Matplotlib provides a range of methods for describing and annotating a plot. There are methods to set elements (e.g. a title), as well as annotating anywhere on the figure. All the text handling methods use the same underlying object ensuring that the keyword arguments and formatting capabilities are consistent.
The limits of the matplotlib text object are that it formats the entire string, it can't format within a text string (e.g italicise some words). I'll cover some options for complex formatting (LaTeX and other solutions) in a later post - this post covers the standard capabilities [1]. The figure on the right shows the text capabilities in action, the code for generating it is at the bottom of this post.

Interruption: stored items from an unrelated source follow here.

/-- What an outstanding scratchpad access does when it performs (R192, R252, R254): a load of lanes at row offsets,
broadcast to the lanes of `uni` when that is not empty; a store of row bytes, but for those, `done`, that higher lanes of its word have
stored already, `raw` where it is an `sts` or `stsr` (R194); a load of operand bytes into the registers from `d`: for each slice of `parts`, the offsets of its bytes, 16 to a
register. -/
inductive SOp where
  | load (w : MemW) (d : Nat) (lanes : List (Nat × Nat)) (uni : LaneMask)
  | store (bytes : List (Nat × Byte)) (done : List Nat) (raw : Bool)
  | mload (d : Nat) (parts : List (Nat × List Nat))
  deriving DecidableEq, Repr, Inhabited

/-- A scratchpad access outstanding in one target row set (R192). `got` holds the bytes of a matrix load, part by part, whose
other fetches have not all been served (R254). -/
structure SAcc where
  id : Nat
  gang : Nat
  slices : List Nat
  blk : Nat
  op : SOp
  inst : Nat
  got : Option (List (List Byte))
  deriving DecidableEq, Repr, Inhabited

/-- A queued rebuild (R218, R267); `who` names the publish that made the marking, 0 where none waits for it. -/
structure HReq where
  die : Nat
  harrow : Nat
  al : Nat
  slot : Nat
  serial : Nat
  group : Nat
  gen : Nat
  who : Nat
  deriving DecidableEq, Repr, Inhabited

/-- A whole command of a queue (R280, R315): `after` the commands that a join places before it (R320). -/
structure Cmd where
  seq : Nat
  words : List W64
  after : List Nat
  deriving DecidableEq, Repr, Inhabited

/-- A command that has started (R317): elements done, bytes copied, memory lines written; `ending` the code with which it has ended
while its markings wait for a harrow's queue (R266, R267); `src` and `dst` the cores that its sides of kind 2 named when it started (R72). -/
structure DRun where
  cmd : Cmd
  idx : Nat
  n : Nat
  lines : List Nat
  ending : Option Nat
  src : Option Nat
  dst : Option Nat
  deriving DecidableEq, Repr, Inhabited

/-- A drill binding with its buffer and return side (R314, R315, R321). `served` counts the bytes of elements of its present turn, and
`last` stamps the end of its last one (R323). -/
structure DBind where
  id : Nat
  al : Nat
  lid : Nat
  gang : Nat
  core : Nat
  blk : Nat
  q : Nat
  drill : Nat
  part : List W64
  partSeq : Nat
  partAfter : List Nat
  cmds : List Cmd
  run : Option DRun
  ret : List W64
  drop : Nat
  served : Nat := 0
  last : Nat := 0
  deriving DecidableEq, Repr, Inhabited

/-- A batch of consecutive blocks held by a die dispatcher (R304). -/
structure Batch where
  al : Nat
  lid : Nat
  die : Nat
  lo : Nat
  hi : Nat
  deriving DecidableEq, Repr, Inhabited

/-- Operator registers and what they govern (R349, R360, R361, R374, R397). -/
structure OpRegs where
  chLost : Nat
  dirLost : Nat
  fieldsLost : List Nat
  retirements : Nat
  opwin : W64
  viown : Store W64
  viwin : Store W64
  viapp : Store Nat
  vipend : Store Nat
  pcap : W64
  trmask : W64
  trtrig : W64
  trctl : W64
  devcell : Store W64
  deriving DecidableEq, Repr, Inhabited

/-- A sealed capsule (R365): its header's numbers, the fault summary by logical core, the dispatcher entries, the
allotment table, the rings in ascending logical core, each with its oldest record first. -/
structure Capsule where
  kind : Nat
  serial : Nat
  count : Nat
  origin : Nat
  cause : Nat
  ncores : Nat
  dropped : Nat
  summary : List (W64 × W64)
  entries : List (List W64)
  table : List (List W64)
  rings : List (List TRec)
  deriving DecidableEq, Repr, Inhabited

/-- Isalon's storage and answers (R364 to R369, R395): the capsules, those in flash with their slot; `answer` the bytes of
the last response, none for an error; `asked` says that the operator's write to FREEZE started the freeze. -/
structure Isalon where
  retention : Option Capsule
  flash : List (Nat × Capsule)
  serial : Nat
  dropped : Nat
  answer : Option (List Byte)
  freezeAt : Option Nat
  origins : List Nat
  fcause : Nat
  asked : Bool
  summary : List (Nat × Nat)
  gathered : Bool
  finals : Store (List W64)
  deriving DecidableEq, Repr, Inhabited

/-- Links, ports, routing and power (R380, R384, R385, R397); `peerFails` counts how often the replay in progress at a port has
failed; from `drainTurn` on no request is injected while the routes change, and no request numbered from `drainUid`, which began at the
cycle `drainClock` (R380); `hdm` gives
the bytes that the HDM decoder of each CXL port covers (R383; assumption 82); `harrowLast` keeps for each harrow one more than the allotment that it
served last (R267); `seen` the bytes that the last host read through BAR2 returned (R393). -/
structure Platform where
  cxlDown : List Nat
  peerDown : List Nat
  peerFails : Store Nat
  draining : Bool
  drainTurn : Nat
  drainUid : Nat
  drainClock : Nat
  hdm : List Nat
  mxHold : Bool
  thermal : Bool
  poweredDown : Bool
  dealDie : Nat
  harvested : List Nat
  harrowLast : Store Nat
  seen : List Byte
  deriving DecidableEq, Repr, Inhabited

/-- An accepted write, kept for R85: when, of which bytes of which line, and what the line held before it. -/
structure OldLine where
  turn : Nat
  line : Nat
  mask : BitVec 128
  old : BitVec 1024
  deriving DecidableEq, Repr, Inhabited

/-- A write of a launch has met a damaged line: the launch ends with the next step (R140, R384). -/
structure Met where
  al : Nat
  lid : Nat
  line : Nat
  deriving DecidableEq, Repr, Inhabited

/-- The whole machine. `owners` tags the lines of memory with the launch that last wrote them (R138). `clock` is the core cycle count, `turn` numbers the turns and serves as the moment of stamps
and floors (assumption 11), `free` numbers the free values drawn, `ticks` keeps for each
periodic step the cycle after its last occurrence, `cur` is the group whose word is being issued. -/
structure State where
  mem : Memory
  vers : Store Nat
  owners : Store Nat
  poison : List Nat
  clock : Nat
  turn : Nat
  free : Nat
  lax : Nat
  agenda : List Turn
  cur : Option GroupKey
  word : W64
  nextUid : Nat
  cores : List Core
  blocks : List Block
  gangs : List Gang
  allots : List Allot
  tlb : List Tlb
  reqs : List AReq
  results : List ARes
  passes : List Pass
  saccs : List SAcc
  hreqs : List HReq
  dbinds : List DBind
  batches : List Batch
  writes : List OldLine
  met : List Met
  ticks : Store Nat
  regs : OpRegs
  isalon : Isalon
  plat : Platform
  deriving DecidableEq, Repr, Inhabited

The underlying object that handles text is matplotlib.text.Text() ensuring that all text handling methods are consistent. Text is dealt with at this object level, so a line of text can be given a specific font, size, style and colour. The major items we use text for on a plot are:
We'll cover each of these in turn.
To set an overall title we use the pyplot.title() [2]. In the simplest form:
plt.title('A title for this plot')
The text object properties are all available, so we can format the string:
plt.title('A title for this plot', color='green', fontsize=14)
The Text properties section covers the formatting keywords in more detail.
Commonly, we want to label the axis so that it's clear what's being displayed. The methods are xlabel() [3] and ylabel() [4]:
plt.xlabel('Label for X') plt.ylabel('Label for Y')
Using the formatting keywords:
plt.xlabel('Label for X', backgroundcolor='yellow', fontstyle='italic')
Aside from describing the plot, the other use for text is to provide general notes. There are two categories of methods for this, text() and annotation(). The difference is that with annotation we can add an arrow to a point on the plot. We use matplotlib.axes.Axes.text() [5] method to provide general text any where within the Axes:
pyplot.text(x, y, string, fontdict, withdash, **kwargs)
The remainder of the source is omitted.